Although the benefits of freeing the innocent, reducing investigation costs, and the prevention of wasting valuable time in the investigation process are numerous, there are still some concerns with mandatory DNA testing. Privacy has always been a closely guarded right of the American people, and many feel that collecting something as personal as our DNA violates that right even for those convicted or accused of serious crimes. It is important to realize that the type of DNA sample that are collected by criminal justice professionals are not the same as those used for medical purposes. Forensic DNA testing is not similar to predictive genetic testing. The crime labs where DNA samples are processed do have the same kinds of personnel, training, or other lab resources to parse DNA samples for predictive health tests as such that are used by medical professionals. Even if forensic labs were able to conduct detailed testing, federal and state laws are in place to prohibit and penalize any misuse of genetic data.[14]  DNA profiles stored in CODIS include little more than the DNA sequence and the referring police agency of a collection.

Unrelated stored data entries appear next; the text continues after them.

-- ==== Sys2Proof/Machine/Collect.lean ====
section
/-! DEFINITION. Collective operations (spec/08): operation records, chunk buffers and grants, contributions, stages, results,
members and their descriptors. A source is a child port (below 512) or local member m (512 + m; member 256 is module
firmware). -/

namespace Sys2Proof.Machine

/-! Packet types of the COL network (Table 4-5). -/
def tMCAST : Nat := 0x20
def tRED_UP : Nat := 0x21
def tRED_DOWN : Nat := 0x22
def tBARRIER : Nat := 0x23
def tCOL_GRANT : Nat := 0x24
def tEPOCH_COUNT : Nat := 0x25

/-! KIND (Table 8-5). -/
def kdMCAST : Nat := 0
def kdBCAST : Nat := 1
def kdREDUCE : Nat := 2
def kdALLREDUCE : Nat := 3
def kdBARRIER : Nat := 4

/-! ## Fields of COL packets (Tables 8-8 to 8-10) -/

def cSeq (k : Packet) : Nat := bits k.psn 0 16
def cKind (k : Packet) : Nat := bits k.psn 16 3
def cParams (k : Packet) : Nat × Nat × Nat × Nat := (cKind k, bits k.psn 19 3, bits k.psn 22 4, bits k.psn 26 2)
def cPhase (k : Packet) : Nat := bits k.psn 28 1
def cByte (k : Packet) (i : Nat) : Nat := ofBytes ((k.oper.drop i).take 1)
/-- CHUNK, or GFIRST of a COL_GRANT. -/
def cChunk (k : Packet) : Nat :=
  if (k.control && k.type = tMCAST) || k.type = tBARRIER || k.type = tEPOCH_COUNT then 0 else bits (ofBytes (k.oper.take 2)) 0 12
def cStatus (k : Packet) : Nat := if k.type = tBARRIER then cByte k 1 else cByte k 2
def cOvf (k : Packet) : Bool := !k.control && bits (cByte k 3) 0 1 = 1
def cNelem (k : Packet) : Nat := bits (ofBytes ((k.oper.drop 8).take 2)) 0 13
def cResult (k : Packet) : Nat := bits (ofBytes ((k.oper.drop 4).take 4)) 0 25
def cDir (k : Packet) : Nat := bits (cByte k 0) 0 1
def cFenced (k : Packet) : Bool := bits (cByte k 0) 1 1 = 1
def cStage (k : Packet) : Nat := if k.type = tBARRIER then bits (cByte k 0) 2 2 else 0

/-- Bytes 16-19 of a COL packet. -/
def colWord (seq : Nat) (p : Nat × Nat × Nat × Nat) (phase : Nat) : Nat :=
  seq % 65536 ||| (p.1 % 8) <<< 16 ||| (p.2.1 % 8) <<< 19 ||| (p.2.2.1 % 16) <<< 22 ||| (p.2.2.2 % 4) <<< 26 ||| (phase % 2) <<< 28

/-- OPHDR of a COL data packet (Table 8-9). -/
def colOphdr (chunk status : Nat) (ovf : Bool) (result nelem : Nat) : List Byte :=
  toBytes 2 chunk ++ toBytes 1 status ++ toBytes 1 ovf.toNat ++ toBytes 4 result ++ toBytes 2 nelem ++ List.replicate 6 0

/-! ## Sending and opening (R201, R221, R370) -/

/-- A COL packet of this module. -/
def Dev.colPacket (d : Dev) (q g type tc src members flags word : Nat) (control : Bool) (oper payload : List Byte) : Packet :=
  { type := type, tc := tc, epoch := 0, cmark := false, enc := d.gEnc q g, conn := false, dest := g, src := src,
    dconn := members, opflags := flags, psn := word, inc := 0, control := control, oper := oper, payload := payload, tag := 0 }

/-- The nonce of a group packet in plain (R370). -/
def Packet.colNonce (k : Packet) : Nat :=
  groupNonce (k.dest % 65536) (cSeq k) (cChunk k) (cPhase k) (cStage k) k.type k.src

/-- Inject a COL packet on die q, region r, sealed under the group key when the group has one. -/
def Dev.colInject (d : Dev) (q r : Nat) (k : Packet) (ports : List Nat) : Dev :=
  if k.enc then
    let s := d.gKeyslot q (k.dest % 65536)
    ((d.useKey q s).offerSealed q r false k ports (some (d.keyIn q s, k.colNonce))).retryInj q r
  else (d.offer q r false k ports).retryInj q r

/-- The packet still waits to enter the router on die q. -/
def Dev.stillOut (d : Dev) (q : Nat) (k : Packet) : Bool := d.rtr.inj.any (fun x => x.die = q && x.pkt = k)

/-- R221, R370: authenticate a group packet under the group key of die q: the packet in plain, whose CHUNK and STAGE are
those of a nonce that its tag passes. -/
def Dev.colOpen (d : Dev) (q g : Nat) (k : Packet) : Option Packet :=
  if !d.gEnc q g && !k.enc then some k
  else if d.gEnc q g ≠ k.enc || d.keyState q (d.gKeyslot q g) ≠ keyGROUP then none
  else
    let key := d.keyIn q (d.gKeyslot q g)
    let chunks := List.range (if k.type = tBARRIER || k.type = tEPOCH_COUNT then 1 else 4096)
    let stages := List.range (if k.type = tBARRIER then 4 else 1)
    (chunks.flatMap (fun c => stages.map (fun s => (c, s)))).findSome? (fun (cs : Nat × Nat) =>
      let n := groupNonce (k.dest % 65536) (cSeq k) cs.1 (cPhase k) cs.2 k.type k.src
      let o := k.opened key n
      if k.tagOk key n && cChunk o = cs.1 && cStage o = cs.2 then some o else none)

/-- The address that an engine of die e writes as SRC: endpoint index 0 of its host port. DEDUCED (log 91). -/
def Dev.engineSrc (d : Dev) (e : Nat) : Nat := d.nodeId * 256 + e * 64

/-! ## Records -/

def recKey (e g seq : Nat) : Nat := (e * 65536 + g) * 4 + seq % 4

def ChunkBuf.fresh (chunk phase : Nat) (ports locals : List Nat) : ChunkBuf := ⟨chunk, phase, none, .none, 0, ports, locals, none⟩
def ColStage.fresh : ColStage := ⟨false, 0, [], [], false, false, false⟩
def ColOp.fresh (seq tc : Nat) : ColOp :=
  { seq := seq, flags := 0, params := none, tc := tc, result := 0, total := none, bufs := [], next0 := 0, next1 := 0, exps := [],
    grants := [], down := [], minMembers := 2 ^ 20, fenced := false, epoch := none,
    stages := List.replicate 3 ColStage.fresh, begun := false, closed := false }

def Dev.crec (d : Dev) (e g seq : Nat) : Option ColOp := (Tab.find d.clv.recs (recKey e g seq)).filter (fun r => r.seq = seq)
def Dev.openCrec (d : Dev) (e g seq : Nat) : Option ColOp := (d.crec e g seq).filter (fun r => !r.closed)
def Dev.setCrec (d : Dev) (e g : Nat) (r : ColOp) : Dev :=
  { d with clv := { d.clv with recs := Tab.put d.clv.recs (recKey e g r.seq) r } }
def Dev.modCrec (d : Dev) (e g seq : Nat) (f : ColOp → ColOp) : Dev :=
  match d.openCrec e g seq with
  | some r => d.setCrec e g (f r)
  | none => d

def Dev.late (d : Dev) (e : Nat) : Dev := d.inc .CLV_LATE (onDie e)

/-- OPSEQ a comes after b. -/
def seqAfter (a b : Nat) : Bool := 0 < (a + 65536 - b) % 65536 && (a + 65536 - b) % 65536 < 32768
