-- ==== Sys2Proof/Machine/LinkTx.lean ====
section
/-! DEFINITION. The transmitter: the choice of the next flit (R84), the start of a packet (R165 to R171), slot accounting
(R458). -/

namespace Sys2Proof.Machine

/-! ## Sending a flit -/

/-- The ACK field: the low 15 bits of the next expected number; 0 in Greenware (Tables 3-2, 3-5). -/
def Dev.ackField (d : Dev) (p : Nat) : Nat := if d.greenware p then 0 else (d.link p).expected % 32768

/-- The control word with the current ACK. -/
def Dev.withAck (d : Dev) (p : Nat) (c : Ctrl) : Ctrl :=
  (c &&& ~~~ (BitVec.ofNat 32 (32767 <<< 15))) ||| BitVec.ofNat 32 (d.ackField p <<< 15)

/-- The CRC field: over the first 60 bytes, 0 in Greenware (R57). -/
def Dev.flitCrc (d : Dev) (p : Nat) (c : Ctrl) (b : Body) : Nat :=
  if d.greenware p then 0 else crc32c (toBytes 4 c.toNat ++ bodyBytes b)

/-- A flit leaves the port; it carries the current ACK, so that no acknowledgement is due any more (R67). -/
def Dev.sendFlit (d : Dev) (p : Nat) (c : Ctrl) (b : Body) : Dev :=
  let c := d.withAck p c
  (d.emit (.flit p c b (d.flitCrc p c b))).modLink p (fun l => { l with ackDue := false, ackTimer := false })

/-- A TIME body as it is sent now (R86, Table 3-14). -/
def Dev.timeBody (d : Dev) (p : Nat) : Body :=
  let l := d.link p
  BitVec.ofNat 448 (d.fabricNow ||| (l.timeT2 % 2 ^ 64) <<< 64 ||| (l.timeT3 % 2 ^ 64) <<< 128)

/-- Room for one more sequenced flit (R66). -/
def Dev.windowRoom (d : Dev) (p : Nat) : Bool := d.greenware p || (d.link p).window.length < 16384

/-- A new sequenced flit goes into the window, or is done with at once in Greenware (Table 3-5). -/
def Dev.hold (d : Dev) (p : Nat) (f : SentFlit) : Dev :=
  if d.greenware p then (if f.bypass then d else d.flitDone f.pkt f.idx)
  else d.modLink p (fun l => { l with window := l.window ++ [f] })

/-! ## Replay -/

/-- Flit n of a packet is to leave with POISON: it or an earlier flit is poisoned (R103, R104). -/
def Dev.flitPoison (d : Dev) (k : Pkt) (n : Nat) : Bool :=
  (k.flits.take (n + 1)).any (fun f => f.poison || d.slotPoison f.loc)

/-- A held DATA flit leaves with POISON: it or an earlier flit of its packet is poisoned (R103, R104). -/
def Dev.heldPoison (d : Dev) (f : SentFlit) : Bool :=
  !f.bypass && (match d.pkt f.pkt with
    | some k => d.flitPoison k f.idx
    | none => false)

/-- R104: poison found in a packet whose head has left: FWD_STOMP counts the packet once, on the die of its egress port, and the flit
keeps its mark. DESIGN CHOICE (log 134). -/
def Dev.stompHeld (d : Dev) (p : Nat) (f : SentFlit) : Dev :=
  match d.pkt f.pkt with
  | none => d
  | some k =>
    (d.when (!k.stomped) (·.inc .FWD_STOMP (onDie (laneDie p)))).setPkt f.pkt
      { k with stomped := true, flits := k.flits.modify f.idx (fun x => { x with poison := true }) }

/-- The next flit of a replay under way (R69). -/
def Dev.sendReplay (d : Dev) (p : Nat) (f : SentFlit) : Dev :=
  let body := if f.bypass && bits f.ctrl.toNat 2 5 = byTIME then d.timeBody p else f.body
  let bad := d.heldPoison f
  let c := if bad then f.ctrl ||| 1 else f.ctrl
  let d := (d.when bad (·.stompHeld p f)).modLink p (fun l => { l with replay := l.replay.drop 1 })
  (d.sendFlit p c body).portEvent p blkLNK 0x02 0 1

/-! ## Bypass messages -/

/-- A message that an RX_MOSTLY port holds for its next burst (R48). -/
def heldForBurst (code : Nat) : Bool := code = byCREDIT || code = byAUDIT || code = byDUNE

/-- The messages that may go now; in Bisque mode HELLO alone (R388). DEDUCED (log 35). -/
def Dev.bypassReady (d : Dev) (p : Nat) : List (Nat × Body) :=
  let l := d.link p
  let held := d.rxMostly p && !l.burst
  l.bypass.filter (fun m => !(held && heldForBurst m.1) && (!d.inBisque || m.1 = byHELLO))

/-- A CREDIT message is to go now (R81, R84). DEDUCED (log 35). -/
def Dev.creditReady (d : Dev) (p : Nat) : Bool :=
  !d.inBisque && (d.link p).creditDue && (d.mostOwed p).isSome && (!d.rxMostly p || (d.link p).burst)

/-- A bypass flit waits. -/
def Dev.bypassWaits (d : Dev) (p : Nat) : Bool := d.creditReady p || d.bypassReady p ≠ []

/-- R83, R66: a new bypass flit may go: a token, at most 64 unacknowledged, room in the window. -/
def Dev.bypassRoom (d : Dev) (p : Nat) : Bool :=
  let l := d.link p
  0 < l.tokens && (l.window.filter (·.bypass)).length < 64 && d.windowRoom p

/-- An AUDIT body as it is first sent: of the queued one it keeps network and round; RET and ACC are those of now (R82). -/
def Dev.auditBody (d : Dev) (p : Nat) (b : Body) : Body :=
  let vn := fb b 0 8
  BitVec.ofNat 448 (vn ||| (fb b 16 16) <<< 16 |||
    ((List.range 6).map (fun s =>
      let c := d.chan p (6 * vn + s)
      (c.ret ||| c.acc <<< 16) <<< (32 + 32 * s))).sum)

/-- Send one new bypass flit: a CREDIT message that is due goes first, else the oldest that may go. -/
def Dev.sendNewBypass (d : Dev) (p : Nat) : Dev :=
  let go (d : Dev) (code : Nat) (b : Body) (ccnt cvc : Nat) : Dev :=
    let c := mkCtl 2 0 ccnt cvc code true false
    let d := d.modLink p (fun l => { l with tokens := l.tokens - 1 })
    ((d.sendFlit p c b).hold p ⟨c, b, true, 0, 0⟩).portEvent p blkLNK 0x06 0 1
  if d.creditReady p then
    let (d, b) := (d.modLink p (fun l => { l with creditDue := false })).creditMessage p
    go d byCREDIT b 0 0
  else match d.bypassReady p with
    | [] => d
    | m :: _ =>
      let d := d.modLink p (fun l => { l with bypass := dropFirst m l.bypass })
      let b := if m.1 = byTIME then d.timeBody p else if m.1 = byAUDIT then d.auditBody p m.2 else m.2
      let (d, n, v) := d.takeCredit p
      go d m.1 b n v

/-! ## DATA -/

/-- The header as it leaves: HOPS rises by one up to 15, AGE by the residence in units of 256 ns up to 127 (R94). -/
def Dev.headOut (d : Dev) (k : Pkt) : Body := setFb (setFb k.head 24 4 (min 15 (hHops k.head + 1))) 57 7 (d.age k)

/-- Send flit n of a committed packet on channel v (R61, R80, R81). DESIGN CHOICE (log 134). -/
def Dev.sendData (d : Dev) (p v i n : Nat) : Dev :=
  match d.pkt i with
  | none => d
  | some k =>
    match k.flits[n]? with
    | none => d
    | some f =>
      let poison := d.flitPoison k n
      let stomp := poison && !k.stomped
      let d := d.when stomp (·.inc .FWD_STOMP (onDie (laneDie p)))
      let k := { k with stomped := k.stomped || stomp, flits := k.flits.set n { f with poison := poison } }
      let d := d.setPkt i k
      let (d, cc, cv) := d.takeCredit p
      let body := if n = 0 then k.head else f.body
      let c := mkCtl 1 0 cc cv (vcCode v) (n = 0) poison
      let d := d.modChan p v (fun x =>
        { x with avail := x.avail - 1, sent := (x.sent + 1) % 65536, tx := if n + 1 < k.total then some (i, n + 1) else none })
      ((d.sendFlit p c body).hold p ⟨c, body, false, i, n⟩).portEvent p blkLNK 0x01 (2 ^ v) 1

/-- R165, R168, R170: a packet starts on its port: it is committed, its shaper is charged, its header is brought up to
date. -/
def Dev.startPkt (d : Dev) (p i : Nat) (e : EPort) : Dev :=
  match d.pkt i with
  | none => d
  | some k =>
    let t := hTc k.head
    let lim := d.get SCH_PORTCFG_AGE_LIM (onLane p)
    let aged := lim ≠ 0 && lim ≤ d.age k
    let d := d.setShaper p t ((d.shaper p t).charge (d.chargedLen p k.total) d.now d.fabricNow)
    let d := d.portEvent p blkSCH 0x01 (2 ^ t) 1
    let d := d.when aged (·.portEvent p blkSCH 0x04 0 1)
    let d := d.when (!k.complete) (·.portEvent p blkFWD 0x02 0 1)
    let d := d.modEport p (fun _ => { e with q := e.q.filter (· ≠ i), starts := e.starts + 1 })
    (d.setPkt i { k with head := d.headOut k, started := some e.starts }).sendData p k.channel i 0

/-- Start the packet that arbitration chooses; one with a poisoned flit is dropped instead and the choice is made again
(R103). `fuel` bounds those drops. -/
def Dev.startNew (d : Dev) (p : Nat) : Nat → Dev × Bool
  | 0 => (d, false)
  | fuel + 1 =>
    match d.newStart p with
    | (some (i, k), e) =>
      if d.pktPoison k then (d.dropPkt i (laneDie p) dropPOISON).startNew p fuel
      else (d.startPkt p i e, true)
    | (none, e) => (d.modEport p (fun _ => e), false)

/-- R412: throttle 4 is in force and this is not the one slot in eight that the port offers to DATA. -/
def Dev.egressThrottled (d : Dev) (p : Nat) : Bool := d.pwr.throttle ≥ 4 && (d.link p).slots % 8 ≠ 0

/-- The port commits no new packet: it drains (R79), or the module is in Bisque mode (R388). DEDUCED (log 35). -/
def Dev.commitsNone (d : Dev) (p : Nat) : Bool := d.draining p || d.inBisque

/-- The DATA part of a slot: a started packet goes on, else a new one starts unless the port commits none. The second
part is the POISON mark of the flit sent, none when none is. -/
def Dev.dataSlot (d : Dev) (p : Nat) : Dev × Option Bool :=
  if !d.windowRoom p || d.egressThrottled p then (d, none)
  else match d.continuing p with
    | some (v, i, n) => (d.sendData p v i n, (d.pkt i).map (fun k => d.flitPoison k n))
    | none =>
      if d.commitsNone p then (d, none)
      else
        let (d, sent) := d.startNew p 512
        (d, if sent then some false else none)

/-! ## The slot -/

/-- A candidate is held only by downstream limits (Table 18-2, row 4): an open packet's next flit that is written, a front
packet that passes all but its credit, or a bypass message. -/
def Dev.blocked (d : Dev) (p : Nat) : Bool :=
  (List.range 18).any (fun v => match (d.chan p v).tx with
    | some (i, n) => (match d.pkt i with | some k => n < k.arrived | none => false)
    | none => false) ||
  (!d.commitsNone p && (d.fronts p).any (fun x =>
    let k := x.2
    d.eligible p k && d.gateOpen p (hTc k.head) && (d.shaper p (hTc k.head)).eligible &&
    (d.chan p k.channel).tx = none && d.guardOk p (hTc k.head) k.total)) ||
  d.bypassWaits p

/-- The counts of a slot: tokens (R83). -/
def Dev.slotPassed (d : Dev) (p : Nat) : Dev :=
  d.modLink p (fun l =>
    if l.slots + 1 ≥ 16 then { l with slots := 0, tokens := min 16 (l.tokens + 1) } else { l with slots := l.slots + 1 })

/-- Count a slot of a port that is UP. -/
def Dev.slotIs (d : Dev) (p c : Nat) : Dev := d.when (d.lstate p = UP) (·.countSlot p c)

/-- The burst of an RX_MOSTLY port ends when nothing it is for waits any more (R48). -/
def Dev.endBurst (d : Dev) (p : Nat) : Dev :=
  let l := d.link p
  d.when (l.burst && !l.ackDue && !d.creditReady p && !(l.bypass.any (fun m => heldForBurst m.1)))
    (·.modLink p (fun l => { l with burst := false }))

/-- Something is to be sent that may wake a transmitter in TX-QUIET (R47, R48). -/
def Dev.toSend (d : Dev) (p : Nat) : Bool :=
  let l := d.link p
  l.linkctl ≠ [] || l.replay ≠ [] ||
  (d.lstate p = UP && ((d.bypassWaits p && d.bypassRoom p) || (l.ackDue && (!d.rxMostly p || l.burst)) ||
    (d.windowRoom p && ((d.continuing p).isSome || (!d.commitsNone p && (d.newStart p).1.isSome)))))

/-- A transmitter of the port is in a state. -/
def Dev.anyTx (d : Dev) (p st : Nat) : Bool := (d.plances p).any (fun l => d.get LAN_IDLE_TX_STATE (onLane l) = st)

/-- The transmitter state of a port: flits need every lane, so that of the lane that is furthest from active. -/
def Dev.txState (d : Dev) (p : Nat) : Nat := if d.anyTx p 2 then 2 else if d.anyTx p 1 then 1 else if d.anyTx p 3 then 3 else 0

/-- The transmitters of a port that are in one state go to another. -/
def Dev.moveTx (d : Dev) (p old new : Nat) : Dev :=
  d.each (d.plances p) (fun l d => d.when (d.get LAN_IDLE_TX_STATE (onLane l) = old) (·.put LAN_IDLE_TX_STATE (onLane l) new))

/-- R84: the transmitter, active, fills a flit slot. -/
def Dev.fillSlot (d : Dev) (p : Nat) : Dev :=
  let l := d.link p
  match l.linkctl, l.replay with
  | m :: rest, _ =>
    ((d.modLink p (fun l => { l with linkctl := rest })).sendFlit p (mkCtl 3 0 0 0 m.1 false false) m.2).slotIs p slotCONTROL
  | [], f :: _ => if d.lstate p = UP then (d.sendReplay p f).slotIs p slotRECOVERY else d
  | [], [] =>
    if d.lstate p ≠ UP then d
    else if d.bypassWaits p && d.bypassRoom p then (d.sendNewBypass p).slotIs p slotCONTROL
    else
      match d.dataSlot p with
      | (d, some poison) => d.slotIs p (if poison then slotRECOVERY else slotPAYLOAD)
      | (d, none) =>
        let c := if d.blocked p then slotBLOCKED else slotEMPTY
        (d.sendFlit p (mkCtl 0 0 0 0 0 false false) 0).slotIs p c

/-- R46, R84, R458: one flit slot of a port. In TX-QUIET something to send wakes the transmitter; while it wakes, its
slots fall within the wake pattern. A disabled port, and one whose transmitter
is off, sends nothing; an out-of-service port sends a DRAINED that still waits (R79). DEDUCED (log 31). -/
def Dev.flitSlot (d : Dev) (p : Nat) : Dev :=
  let st := d.lstate p
  if !d.pexists p || st = DISABLED then d
  else if st = OUT_OF_SERVICE then (if (d.link p).linkctl = [] then d else (d.fillSlot p).slotPassed p)
  else
    let d := match d.txState p with
      | 0 => (d.fillSlot p).endBurst p
      | 1 =>
        if d.toSend p then (d.moveTx p 1 3).slotIs p slotCONTROL
        else d.slotIs p (if d.blocked p then slotBLOCKED else slotEMPTY)
      | 3 => d.slotIs p slotCONTROL
      | _ => d
    d.slotPassed p

end Sys2Proof.Machine
end

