/-- The control field that a lane sends (Table 3-10). Its own requests are always hold: the spec does not say when it asks for a step
(DESIGN CHOICE). DESIGN CHOICE (log 131). -/
def Dev.frameOut (d : Dev) (l : Nat) : Nat :=
  let p := d.lanePort l
  let w := max 1 (d.pwidth p)
  let x := d.lane l
  (d.get LAN_CTRL_TX_LANE (onLane l) % w) ||| x.stPre <<< 6 ||| x.stPost <<< 8 ||| (d.portReady p).toNat <<< 10 |||
    widthCode w <<< 11

/-- The lane sends its control field as it now stands, inverted where TX_INV is 1 (R43). -/
def Dev.sendFrame (d : Dev) (l : Nat) : Dev := d.emit (.laneFrame l (d.frameOut l) (d.bit LAN_CTRL_TX_INV (onLane l)))

/-- R44, at the first decode of a lane: the peer's width, and without ORDER_AUTO the received index. -/
def Dev.frameOk (d : Dev) (p l ctl : Nat) : Bool :=
  let w := d.pwidth p
  bits ctl 11 2 = widthCode w &&
  (d.bit LAN_CTRL_ORDER_AUTO (onLane p) || bits ctl 0 2 = d.get LAN_CTRL_RX_LANE (onLane l) % w)

/-- The attempt fails for the order of the lanes. -/
def Dev.orderFail (d : Dev) (p : Nat) : Dev := (d.put LAN_RXSTAT_ORDERR (onLane p) 1).failAttempt p failORDER

/-- R44, R40: a lane decodes a training frame with the control field `ctl` during the lane phase of an attempt. -/
def Dev.trainingFrame (d : Dev) (l ctl : Nat) : Dev :=
  let p := d.lanePort l
  if !d.inLanePhase p || d.adapt l = aOFF || d.adapt l = aFAIL || d.adapt l = aHOLD then d
  else
    let first := !(d.lane l).decoded
    let d := (d.put LAN_RXSTAT_LOGICAL (onLane l) (bits ctl 0 2)).modLane l (fun x => { x with decoded := true })
    if first && !d.frameOk p l ctl then d.orderFail p
    else if first && (d.plances p).all (fun k => (d.lane k).decoded) && d.bit LAN_CTRL_ORDER_AUTO (onLane p) &&
        !d.indicesOk p then d.orderFail p
    else
      let (d, a) := d.coefAnswer l true (bits ctl 2 2) (d.lane l).stPre
      let (d, b) := d.coefAnswer l false (bits ctl 4 2) (d.lane l).stPost
      (d.modLane l (fun x => { x with stPre := a, stPost := b })).sendFrame l

/-! ## Adaptation (Table 2-3) -/

/-- The inversion in force of a receiver, given that of the line (R43). -/
def Dev.inversion (d : Dev) (l : Nat) (inverted : Bool) : Bool :=
  if d.bit LAN_CTRL_POL_AUTO (onLane l) then inverted else d.bit LAN_CTRL_RX_INV (onLane l)

/-- R41, R43: clock recovery locks on a line with the given inversion and peaking converges; during a training attempt
the marker must be found, so the inversion in force must be right. DESIGN CHOICE (log 30). -/
def Dev.acquireLock (d : Dev) (l : Nat) (inverted : Bool) (peaking : Nat) : Dev :=
  let a := onLane l
  let inv := d.inversion l inverted
  if d.adapt l ≠ aACQUIRE then d
  else
    let d := (d.putB LAN_RXSTAT_POL_INV a inv).put LAN_RXSTAT_SIG_DET a 1
    if d.inAttempt (d.lanePort l) && inv ≠ inverted then d
    else
      let peak := if d.bit LAN_RXEQ_CTLE_OVR a then d.get LAN_RXEQ_CTLE a else peaking
      ((d.put LAN_RXSTAT_CDR_LOCK a 1).put LAN_RXEQ_CTLE_CUR a peak).setAdapt l aADAPT

/-- A receiver enters FAIL; the attempt under way fails with LANE (R73). -/
def Dev.laneFail (d : Dev) (l : Nat) : Dev :=
  let p := d.lanePort l
  let d := ((d.setAdapt l aFAIL).put LAN_RXSTAT_FAILED (onLane l) 1).put LAN_RXSTAT_CDR_LOCK (onLane l) 0
  d.when (d.inAttempt p) (·.failAttempt p failLANE)

/-- The ACQUIRE timer expires. -/
def Dev.acquireTimeout (d : Dev) (l : Nat) : Dev := d.when (d.adapt l = aACQUIRE) (·.laneFail l)
/-- The ADAPT timer expires. -/
def Dev.adaptTimeout (d : Dev) (l : Nat) : Dev := d.when (d.adapt l = aADAPT) (·.laneFail l)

Those that argue against DNA collection have a variety of privacy related fears. The Fourth Amendment provides the right of an individual “to be secure in their persons, houses, papers, and effects, against unreasonable searches and seizures.” Two questions that arise in every Fourth Amendment challenge brought before the courts are: 1) does the challenged action constitute a search or seizure by federal or local government and thus invoke the Fourth Amendment right and 2) if so, is the search or seizure reasonable? The courts have uniformly held that any compulsory DNA collection and analysis constitutes a search and thereby triggers the guarantee of the protection of a person’s Fourth Amendment rights. In the related case of DNA collection upon an arrest, the answer remains ambiguous regarding whether a special need, apart from basic law enforcement interests, must exist before a court may apply the reasonableness standard.[15]  While there is a gray area regarding whether the diminished expectations of privacy that come with a conviction also apply during an arrest, the courts generally approve of this interpretation due to the expectation that there is sufficient evidence to support arresting someone for a certain crime.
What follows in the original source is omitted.